**TASK GOAL:**
Only the lines below starting at the one that contains "gives it back. -/" and ending at the one that contains "theorem jp (nnn" are to be reproduced, exactly and with both ends kept.

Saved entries

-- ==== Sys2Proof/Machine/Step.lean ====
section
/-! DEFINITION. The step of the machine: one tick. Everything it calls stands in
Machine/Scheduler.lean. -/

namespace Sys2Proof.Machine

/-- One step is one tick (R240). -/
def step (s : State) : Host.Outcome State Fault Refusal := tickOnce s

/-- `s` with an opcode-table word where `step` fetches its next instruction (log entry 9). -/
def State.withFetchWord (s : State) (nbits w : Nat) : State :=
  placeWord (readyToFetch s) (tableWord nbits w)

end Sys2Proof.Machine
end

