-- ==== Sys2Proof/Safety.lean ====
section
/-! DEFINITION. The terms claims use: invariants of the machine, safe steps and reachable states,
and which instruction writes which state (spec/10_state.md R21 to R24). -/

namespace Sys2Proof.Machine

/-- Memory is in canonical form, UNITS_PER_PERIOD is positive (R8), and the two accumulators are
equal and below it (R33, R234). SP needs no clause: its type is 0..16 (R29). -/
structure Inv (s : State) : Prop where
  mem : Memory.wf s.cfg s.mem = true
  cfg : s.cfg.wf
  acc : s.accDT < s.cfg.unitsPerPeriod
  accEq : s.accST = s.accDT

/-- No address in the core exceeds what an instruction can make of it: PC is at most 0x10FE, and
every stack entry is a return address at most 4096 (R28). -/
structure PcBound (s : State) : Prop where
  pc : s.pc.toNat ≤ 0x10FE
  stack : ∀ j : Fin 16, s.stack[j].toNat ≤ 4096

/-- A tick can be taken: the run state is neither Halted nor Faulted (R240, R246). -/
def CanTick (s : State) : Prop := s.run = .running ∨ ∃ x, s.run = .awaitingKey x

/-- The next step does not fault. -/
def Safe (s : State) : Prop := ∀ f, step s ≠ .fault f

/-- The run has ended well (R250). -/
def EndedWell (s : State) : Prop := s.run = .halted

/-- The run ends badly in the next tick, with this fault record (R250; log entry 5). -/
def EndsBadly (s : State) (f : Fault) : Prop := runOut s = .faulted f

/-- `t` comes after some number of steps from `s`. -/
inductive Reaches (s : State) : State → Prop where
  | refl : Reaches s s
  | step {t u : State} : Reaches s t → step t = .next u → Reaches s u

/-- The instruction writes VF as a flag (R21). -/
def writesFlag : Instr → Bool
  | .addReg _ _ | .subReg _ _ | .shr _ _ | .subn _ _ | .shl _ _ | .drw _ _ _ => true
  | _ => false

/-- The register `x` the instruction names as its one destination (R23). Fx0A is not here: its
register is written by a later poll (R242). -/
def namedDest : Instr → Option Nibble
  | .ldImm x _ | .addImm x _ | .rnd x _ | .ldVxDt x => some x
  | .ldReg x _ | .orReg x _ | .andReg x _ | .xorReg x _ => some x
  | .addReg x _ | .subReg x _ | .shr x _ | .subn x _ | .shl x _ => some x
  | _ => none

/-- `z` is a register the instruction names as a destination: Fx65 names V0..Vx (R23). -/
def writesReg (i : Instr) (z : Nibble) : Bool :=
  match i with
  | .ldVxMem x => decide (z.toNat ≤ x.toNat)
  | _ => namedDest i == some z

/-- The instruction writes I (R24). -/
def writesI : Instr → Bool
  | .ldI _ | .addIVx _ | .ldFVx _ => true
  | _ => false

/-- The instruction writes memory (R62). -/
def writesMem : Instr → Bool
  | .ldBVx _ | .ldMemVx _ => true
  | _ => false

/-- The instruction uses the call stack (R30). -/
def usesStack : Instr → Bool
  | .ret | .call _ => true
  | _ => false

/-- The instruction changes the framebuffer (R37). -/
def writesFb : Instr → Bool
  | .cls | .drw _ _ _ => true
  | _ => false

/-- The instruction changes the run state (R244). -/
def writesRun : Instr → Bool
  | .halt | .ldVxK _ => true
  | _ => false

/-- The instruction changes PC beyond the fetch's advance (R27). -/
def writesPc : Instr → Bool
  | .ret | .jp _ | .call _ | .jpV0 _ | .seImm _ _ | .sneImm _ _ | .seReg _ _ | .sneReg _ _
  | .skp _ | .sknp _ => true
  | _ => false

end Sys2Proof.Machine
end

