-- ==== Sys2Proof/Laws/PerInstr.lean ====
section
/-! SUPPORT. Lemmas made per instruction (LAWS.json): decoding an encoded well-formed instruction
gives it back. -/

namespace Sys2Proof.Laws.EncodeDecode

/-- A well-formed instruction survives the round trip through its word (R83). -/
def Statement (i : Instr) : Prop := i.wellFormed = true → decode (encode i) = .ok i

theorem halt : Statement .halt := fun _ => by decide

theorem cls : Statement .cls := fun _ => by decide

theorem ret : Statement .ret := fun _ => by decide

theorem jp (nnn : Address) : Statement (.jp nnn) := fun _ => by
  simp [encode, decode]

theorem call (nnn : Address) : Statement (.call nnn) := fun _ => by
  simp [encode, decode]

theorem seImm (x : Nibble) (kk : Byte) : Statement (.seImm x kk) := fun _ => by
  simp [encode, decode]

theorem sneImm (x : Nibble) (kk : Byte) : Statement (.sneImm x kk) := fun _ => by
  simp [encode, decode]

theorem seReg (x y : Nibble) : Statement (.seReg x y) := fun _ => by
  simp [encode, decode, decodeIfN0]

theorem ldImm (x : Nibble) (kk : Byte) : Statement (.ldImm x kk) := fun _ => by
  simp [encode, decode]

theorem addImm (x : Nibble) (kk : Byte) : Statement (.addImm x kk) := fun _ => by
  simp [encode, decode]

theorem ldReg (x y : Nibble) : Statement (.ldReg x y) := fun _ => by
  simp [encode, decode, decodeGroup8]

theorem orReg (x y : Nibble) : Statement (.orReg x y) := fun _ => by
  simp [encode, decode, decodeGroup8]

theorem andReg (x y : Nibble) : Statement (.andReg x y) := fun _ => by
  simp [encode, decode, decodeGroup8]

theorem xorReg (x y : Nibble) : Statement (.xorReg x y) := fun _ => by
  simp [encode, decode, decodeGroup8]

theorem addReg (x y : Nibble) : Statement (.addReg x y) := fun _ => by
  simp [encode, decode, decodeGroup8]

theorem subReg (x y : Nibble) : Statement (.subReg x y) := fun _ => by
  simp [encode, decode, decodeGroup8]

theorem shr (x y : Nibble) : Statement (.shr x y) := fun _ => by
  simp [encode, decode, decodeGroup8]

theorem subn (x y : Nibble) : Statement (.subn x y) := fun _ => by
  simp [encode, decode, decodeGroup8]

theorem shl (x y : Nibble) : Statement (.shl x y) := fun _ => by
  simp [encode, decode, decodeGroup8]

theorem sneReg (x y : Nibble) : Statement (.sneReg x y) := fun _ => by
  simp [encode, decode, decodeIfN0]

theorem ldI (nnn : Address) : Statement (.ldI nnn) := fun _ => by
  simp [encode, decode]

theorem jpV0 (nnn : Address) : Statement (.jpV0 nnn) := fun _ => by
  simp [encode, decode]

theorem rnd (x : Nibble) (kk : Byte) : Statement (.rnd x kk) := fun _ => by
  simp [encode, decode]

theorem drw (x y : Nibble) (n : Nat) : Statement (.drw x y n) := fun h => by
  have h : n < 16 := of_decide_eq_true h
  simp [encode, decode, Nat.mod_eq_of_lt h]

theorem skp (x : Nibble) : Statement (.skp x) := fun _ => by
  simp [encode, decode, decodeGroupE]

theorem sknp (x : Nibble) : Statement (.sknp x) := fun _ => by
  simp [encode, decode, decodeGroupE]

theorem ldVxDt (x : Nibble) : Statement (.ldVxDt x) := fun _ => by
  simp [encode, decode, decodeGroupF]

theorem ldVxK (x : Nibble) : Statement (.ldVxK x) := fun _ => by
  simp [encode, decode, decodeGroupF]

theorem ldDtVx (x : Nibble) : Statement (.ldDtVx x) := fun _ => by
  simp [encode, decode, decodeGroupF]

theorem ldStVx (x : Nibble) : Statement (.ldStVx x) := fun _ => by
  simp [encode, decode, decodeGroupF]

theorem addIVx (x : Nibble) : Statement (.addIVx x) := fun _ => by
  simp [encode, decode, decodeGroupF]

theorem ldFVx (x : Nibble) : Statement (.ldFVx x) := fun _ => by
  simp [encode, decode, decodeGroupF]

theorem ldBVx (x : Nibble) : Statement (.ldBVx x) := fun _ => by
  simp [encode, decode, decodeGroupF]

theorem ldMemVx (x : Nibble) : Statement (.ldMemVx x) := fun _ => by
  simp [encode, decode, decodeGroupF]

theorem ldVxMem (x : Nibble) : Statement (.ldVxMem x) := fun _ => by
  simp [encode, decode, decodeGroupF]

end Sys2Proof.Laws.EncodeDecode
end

**RESPONSE BOX:**
gives it back. -/

namespace Sys2Proof.Laws.EncodeDecode

/-- A well-formed instruction survives the round trip through its word (R83). -/
def Statement (i : Instr) : Prop := i.wellFormed = true → decode (encode i) = .ok i

theorem halt : Statement .halt := fun _ => by decide

theorem cls : Statement .cls := fun _ => by decide

theorem ret : Statement .ret := fun _ => by decide

theorem jp (nnn : Address) : Statement (.jp nnn) := fun _ => by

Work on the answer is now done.